• What you will do: Repeat, line for line, the entries below from the first line to the line containing "e.sp _).2) h2 _ _", counting both ends.
----------------------------------------
/-! ### The generic decode (R307, R308) -/

/-- A row keeps all of it. -/
theorem decodeRow_from {e : GrdEnv} (hl : e.sp.len ≤ Config.srcCap) {r0 r : Region} {w h : Nat}
    (hr : Region.From e.sp.len Config.gbSize (gbPrefix e.t) w h r0 r) (y : Nat) :
    (decodeRow e y r).Ends (Region.From e.sp.len Config.gbSize (gbPrefix e.t) w h r0) := by
  refine RegionStep.ends_andThen ?_ fun r1 h1 => ?_
  · unfold grdSltp
    split
    · exact hr.checked hl (gbPrefix_le _) (sltpContext_lt _) fun v r h => h.toggleLtp v
    · exact hr
  · split
    · exact h1.copyLine _ _
    · refine RegionStep.ends_each (fun x r2 h2 => ?_) _ _ _ h1
      unfold grdPixel
      split
      · exact h2.setPixel _ _ _
      · exact h2.checked hl (gbPrefix_le _) (gbContext_lt _ _ _ _ _) fun v r h => h.setPixel _ _ _

/-- The rows a region differs in from another: none but row `y`. -/
def Region.OnlyRow (y : Nat) (b : Bitmap) (r : Region) : Prop :=
  r.bm.w = b.w ∧ r.bm.h = b.h ∧ ∀ x y' : Int, y' ≠ y → r.bm.get x y' = b.get x y'

theorem Region.OnlyRow.setPixel {y : Nat} {b : Bitmap} {r : Region} (h : r.OnlyRow y b) (x : Nat) (v : Bool) :
    (r.setPixel x y v).OnlyRow y b := by
  refine ⟨by simp [Region.setPixel, h.1], by simp [Region.setPixel, h.2.1], fun x' y' hy => ?_⟩
  rw [Region.setPixel, get_set, if_neg (fun e => hy e.2.1), h.2.2 _ _ hy]

/-- `DecodeRow(y)` writes row `y` and no other (R308, R319). -/
theorem decodeRow_onlyRow (e : GrdEnv) (y : Nat) (r : Region) : (decodeRow e y r).Ends fun r' => r'.OnlyRow y r.bm := by
  have h0 : r.OnlyRow y r.bm := ⟨rfl, rfl, fun _ _ _ => rfl⟩
  refine RegionStep.ends_andThen (P := fun r' => r'.OnlyRow y r.bm) ?_ fun r1 h1 => ?_
  · unfold grdSltp
    split
    · unfold Region.checked; split <;> exact h0
    · exact h0
  · split
    · refine ⟨by simp [h1.1], by simp [h1.2.1], fun x' y' hy => ?_⟩
      rw [get_copyLine, if_neg (fun e => hy e.1), h1.2.2 _ _ hy]
    · refine RegionStep.ends_each (fun x r2 h2 => ?_) _ _ _ h1
      unfold grdPixel
      split
      · exact h2.setPixel _ _
      · unfold Region.checked
        split
        · exact h2
        · exact Region.OnlyRow.setPixel (r := (r2.decision e.sp _).2) h2 _ _

/-! ### The row loop (R307) -/

/-- How the row loop ends, entered with a row to go: finished with row `H`, failed in a row, or paused between rows. -/
theorem rowLoop_ends (e : GrdEnv) (n : Nat) (l : GrdLoop) (hn : l.row + n = e.h) (h0 : 0 < n) (hd : l.st = .decoding) :
    ((rowLoop e n l).st = .finished ∧ (rowLoop e n l).row = e.h)
      ∨ ((rowLoop e n l).st = .error ∧ l.row ≤ (rowLoop e n l).row ∧ (rowLoop e n l).row < e.h)
      ∨ ((rowLoop e n l).st = .decoding ∧ (rowLoop e n l).pause = true ∧ l.row < (rowLoop e n l).row
        ∧ (rowLoop e n l).row < e.h) := by
  induction n generalizing l with
  | zero => omega
  | succ n ih =>
    rw [rowLoop]
    cases hr : decodeRow e l.row l.region with
    | error r => exact .inr (.inl ⟨rfl, Nat.le_refl _, by simp only; omega⟩)
    | ok r =>
      simp only
      by_cases hf : l.row + 1 = e.h
      · rw [if_pos hf]; exact .inl ⟨rfl, hf⟩
      · rw [if_neg hf]
        by_cases hp : (pauseAt l.pause l.feed).1 = true
        · rw [if_pos hp]
          exact .inr (.inr ⟨hd, hp, by simp only; omega, by simp only; omega⟩)
        · rw [if_neg hp]
          have := ih { l with region := r, row := l.row + 1, pause := (pauseAt l.pause l.feed).1, feed := (pauseAt l.pause l.feed).2 }
            (by simp only; omega) (by omega) hd
          simp only at this
          rcases this with h | ⟨h1, h2, h3⟩ | ⟨h1, h2, h3, h4⟩
          · exact .inl h
          · exact .inr (.inl ⟨h1, by omega, h3⟩)
          · exact .inr (.inr ⟨h1, h2, by omega, h4⟩)

/-- What every row keeps, the row loop keeps. -/
theorem rowLoop_keeps {e : GrdEnv} {P : Region → Prop} (hP : ∀ y r, P r → (decodeRow e y r).Ends P) (n : Nat) (l : GrdLoop)
    (h : P l.region) : P (rowLoop e n l).region := by
  induction n generalizing l with
  | zero => exact h
  | succ n ih =>
    rw [rowLoop]
    have hr := hP l.row l.region h
    cases hd : decodeRow e l.row l.region with
    | error r => rw [hd] at hr; exact hr
    | ok r =>
      rw [hd] at hr
      simp only
      split
      · exact hr
      · split
        · exact hr
        · exact ih _ hr

/-! ### Pause samples (R311) -/

theorem pauseAt_eq (p : Bool) (f : List (Option Bool)) : pauseAt p f = (pauseSample p f 1, f.drop 1) := by
  cases f with
  | nil => simp [pauseAt, pauseSample]
  | cons w f => cases w <;> simp [pauseAt, pauseSample]

theorem pauseSample_succ (p : Bool) (f : List (Option Bool)) (k : Nat) :
    pauseSample p f (k + 1) = pauseSample (pauseSample p f 1) (f.drop 1) k := by
  cases f with
  | nil => cases k <;> simp [pauseSample]
  | cons w f => simp [pauseSample]

/-- `n` rows without a failure and without a sample that reads 1, with rows still to go (R307). -/
theorem rowLoop_rows (e : GrdEnv) (n m : Nat) (r0 r : Region) (row : Nat) (p : Bool) (f : List (Option Bool))
    (h : RegionStep.each (decodeRow e) row n r0 = .ok r) (hm : row + n + m = e.h) (hm1 : 1 ≤ m)
    (hs : ∀ j, 1 ≤ j → j ≤ n → pauseSample p f j = false) :
    rowLoop e (n + m) ⟨r0, row, .decoding, p, f⟩ = rowLoop e m ⟨r, row + n, .decoding, pauseSample p f n, f.drop n⟩ := by
  induction n generalizing row r0 p f with
  | zero => cases h; simp [pauseSample]
  | succ n ih =>
    rw [RegionStep.each] at h
    rw [show n + 1 + m = (n + m) + 1 by omega, rowLoop]
    simp only
    cases hd : decodeRow e row r0 with
    | error q => rw [hd] at h; cases h
    | ok q =>
      rw [hd] at h
      simp only
      rw [if_neg (by omega), pauseAt_eq]
      simp only
      rw [hs 1 (by omega) (by omega), if_neg (by simp)]
      rw [ih q (row + 1) false (f.drop 1) h (by omega) ?_]
      · rw [pauseSample_succ, hs 1 (by omega) (by omega), List.drop_drop]
        congr 2; omega
        congr 1; omega
      · intro j h1 h2
        have := hs (j+1) (by omega) (by omega)
        rwa [pauseSample_succ, hs 1 (by omega) (by omega)] at this

/-! ### The refinement decode (R353) -/

theorem grrRow_from {e : GrrEnv} (hl : e.sp.len ≤ Config.srcCap) {r0 r : Region} {w h : Nat}
    (hr : Region.From e.sp.len Config.grSize (grPrefix e.t) w h r0 r) (y : Nat) :
    (grrRow e y r).Ends (Region.From e.sp.len Config.grSize (grPrefix e.t) w h r0) := by
  refine RegionStep.ends_andThen ?_ fun r1 h1 => ?_
  · unfold grrSltp
    split
    · exact hr.checked hl (grPrefix_le _) (sltpRefContext_lt _) fun v r h => h.toggleLtp v
    · exact hr
  · refine RegionStep.ends_each (fun x r2 h2 => ?_) _ _ _ h1
    unfold grrPixel
    split
    · exact h2.setPixel _ _ _
    · exact h2.checked hl (grPrefix_le _) (grContext_lt _ _ _ _) fun v r h => h.setPixel _ _ _

theorem grrRows_from {e : GrrEnv} (hl : e.sp.len ≤ Config.srcCap) {r0 r : Region} {w h : Nat}
    (hr : Region.From e.sp.len Config.grSize (grPrefix e.t) w h r0 r) :
    (grrRows e r).Ends (Region.From e.sp.len Config.grSize (grPrefix e.t) w h r0) :=
  RegionStep.ends_each (fun y _ h => grrRow_from hl h y) _ _ _ hr

/-! ### No byte beyond the span is read (R320, R362) -/

theorem checked_agree {a b : Span} (h : a.Agree b) (i : Nat) (r : Region) (use : Bool → Region → Region) :
    r.checked a i use = r.checked b i use := by
  unfold Region.checked Region.decision
  rw [decodeBit_agree h]

theorem decodeRow_agree {a b : Span} (h : a.Agree b) (e : GrdEnv) (y : Nat) (r : Region) :
    decodeRow { e with sp := a } y r = decodeRow { e with sp := b } y r := by
  have h1 : ∀ r, grdSltp { e with sp := a } r = grdSltp { e with sp := b } r := by
    intro r; unfold grdSltp; simp only [checked_agree h]
  have h2 : grdPixel { e with sp := a } y = grdPixel { e with sp := b } y := by
    funext x r; unfold grdPixel GrdEnv.skips; simp only [checked_agree h]
  unfold decodeRow
  rw [h1, h2]

theorem rowLoop_agree {a b : Span} (h : a.Agree b) (e : GrdEnv) (n : Nat) (l : GrdLoop) :
    rowLoop { e with sp := a } n l = rowLoop { e with sp := b } n l := by
  induction n generalizing l with
  | zero => rfl
  | succ n ih => rw [rowLoop, rowLoop, decodeRow_agree h]; simp only [ih]

theorem grrRows_agree {a b : Span} (h : a.Agree b) (e : GrrEnv) (r : Region) :
    grrRows { e with sp := a } r = grrRows { e with sp := b } r := by
  have h1 : ∀ r, grrSltp { e with sp := a } r = grrSltp { e with sp := b } r := by
    intro r; unfold grrSltp; simp only [checked_agree h]
  have h2 : grrPixel { e with sp := a } = grrPixel { e with sp := b } := by
    funext y x r
    unfold grrPixel
    simp only [checked_agree h]
    rfl
  have h3 : grrRow { e with sp := a } = grrRow { e with sp := b } := by
    funext y r; unfold grrRow; rw [h1, h2]
  unfold grrRows
  rw [h3]

/-! ### Sequences of pixels and rows -/

/-- Steps that all succeed, one after the other. -/
theorem RegionStep.each_ok (f : Nat → Region → RegionStep) (n i : Nat) (px : Nat → Region)
    (h : ∀ x, x < n → f (i + x) (px x) = .ok (px (x + 1))) : RegionStep.each f i n (px 0) = .ok (px n) := by
  induction n generalizing i px with
  | zero => rfl
  | succ n ih =>
    have h0 : f i (px 0) = .ok (px 1) := h 0 (by omega)
    rw [RegionStep.each, h0]
    exact ih (i + 1) (fun x => px (x + 1)) fun x hx => by
      rw [Nat.add_assoc, Nat.add_comm 1]; exact h (x + 1) (by omega)

/-- Steps that succeed up to the one that fails. -/
theorem RegionStep.each_error (f : Nat → Region → RegionStep) (q : Region) (w n i : Nat) (px : Nat → Region) (hn : n < w)
    (h : ∀ x, x < n → f (i + x) (px x) = .ok (px (x + 1))) (he : f (i + n) (px n) = .error q) :
    RegionStep.each f i w (px 0) = .error q := by
  obtain ⟨w, rfl⟩ : ∃ v, w = v + 1 := ⟨w - 1, by omega⟩
  induction n generalizing i px w with
  | zero =>
    have h0 : f i (px 0) = .error q := he
    rw [RegionStep.each, h0]; rfl
  | succ n ih =>
    obtain ⟨w, rfl⟩ : ∃ v, w = v + 1 := ⟨w - 1, by omega⟩
    have h0 : f i (px 0) = .ok (px 1) := h 0 (by omega)
    rw [RegionStep.each, h0]
    refine ih (i + 1) (fun x => px (x + 1)) (fun x hx => ?_) ?_ w (by omega)
    · rw [Nat.add_assoc, Nat.add_comm 1]; exact h (x + 1) (by omega)
    · rw [Nat.add_assoc, Nat.add_comm 1]; exact he

end Sys2Proof.Machine
end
----------------------------------------
• Solved exercise:
/-! ### The generic decode (R307, R308) -/

/-- A row keeps all of it. -/
theorem decodeRow_from {e : GrdEnv} (hl : e.sp.len ≤ Config.srcCap) {r0 r : Region} {w h : Nat}
    (hr : Region.From e.sp.len Config.gbSize (gbPrefix e.t) w h r0 r) (y : Nat) :
    (decodeRow e y r).Ends (Region.From e.sp.len Config.gbSize (gbPrefix e.t) w h r0) := by
  refine RegionStep.ends_andThen ?_ fun r1 h1 => ?_
  · unfold grdSltp
    split
    · exact hr.checked hl (gbPrefix_le _) (sltpContext_lt _) fun v r h => h.toggleLtp v
    · exact hr
  · split
    · exact h1.copyLine _ _
    · refine RegionStep.ends_each (fun x r2 h2 => ?_) _ _ _ h1
      unfold grdPixel
      split
      · exact h2.setPixel _ _ _
      · exact h2.checked hl (gbPrefix_le _) (gbContext_lt _ _ _ _ _) fun v r h => h.setPixel _ _ _

/-- The rows a region differs in from another: none but row `y`. -/
def Region.OnlyRow (y : Nat) (b : Bitmap) (r : Region) : Prop :=
  r.bm.w = b.w ∧ r.bm.h = b.h ∧ ∀ x y' : Int, y' ≠ y → r.bm.get x y' = b.get x y'

theorem Region.OnlyRow.setPixel {y : Nat} {b : Bitmap} {r : Region} (h : r.OnlyRow y b) (x : Nat) (v : Bool) :
    (r.setPixel x y v).OnlyRow y b := by
  refine ⟨by simp [Region.setPixel, h.1], by simp [Region.setPixel, h.2.1], fun x' y' hy => ?_⟩
  rw [Region.setPixel, get_set, if_neg (fun e => hy e.2.1), h.2.2 _ _ hy]

/-- `DecodeRow(y)` writes row `y` and no other (R308, R319). -/
theorem decodeRow_onlyRow (e : GrdEnv) (y : Nat) (r : Region) : (decodeRow e y r).Ends fun r' => r'.OnlyRow y r.bm := by
  have h0 : r.OnlyRow y r.bm := ⟨rfl, rfl, fun _ _ _ => rfl⟩
  refine RegionStep.ends_andThen (P := fun r' => r'.OnlyRow y r.bm) ?_ fun r1 h1 => ?_
  · unfold grdSltp
    split
    · unfold Region.checked; split <;> exact h0
    · exact h0
  · split
    · refine ⟨by simp [h1.1], by simp [h1.2.1], fun x' y' hy => ?_⟩
      rw [get_copyLine, if_neg (fun e => hy e.1), h1.2.2 _ _ hy]
    · refine RegionStep.ends_each (fun x r2 h2 => ?_) _ _ _ h1
      unfold grdPixel
      split
      · exact h2.setPixel _ _
      · unfold Region.checked
        split
        · exact h2
        · exact Region.OnlyRow.setPixel (r := (r2.decision e.sp _).2) h2 _ _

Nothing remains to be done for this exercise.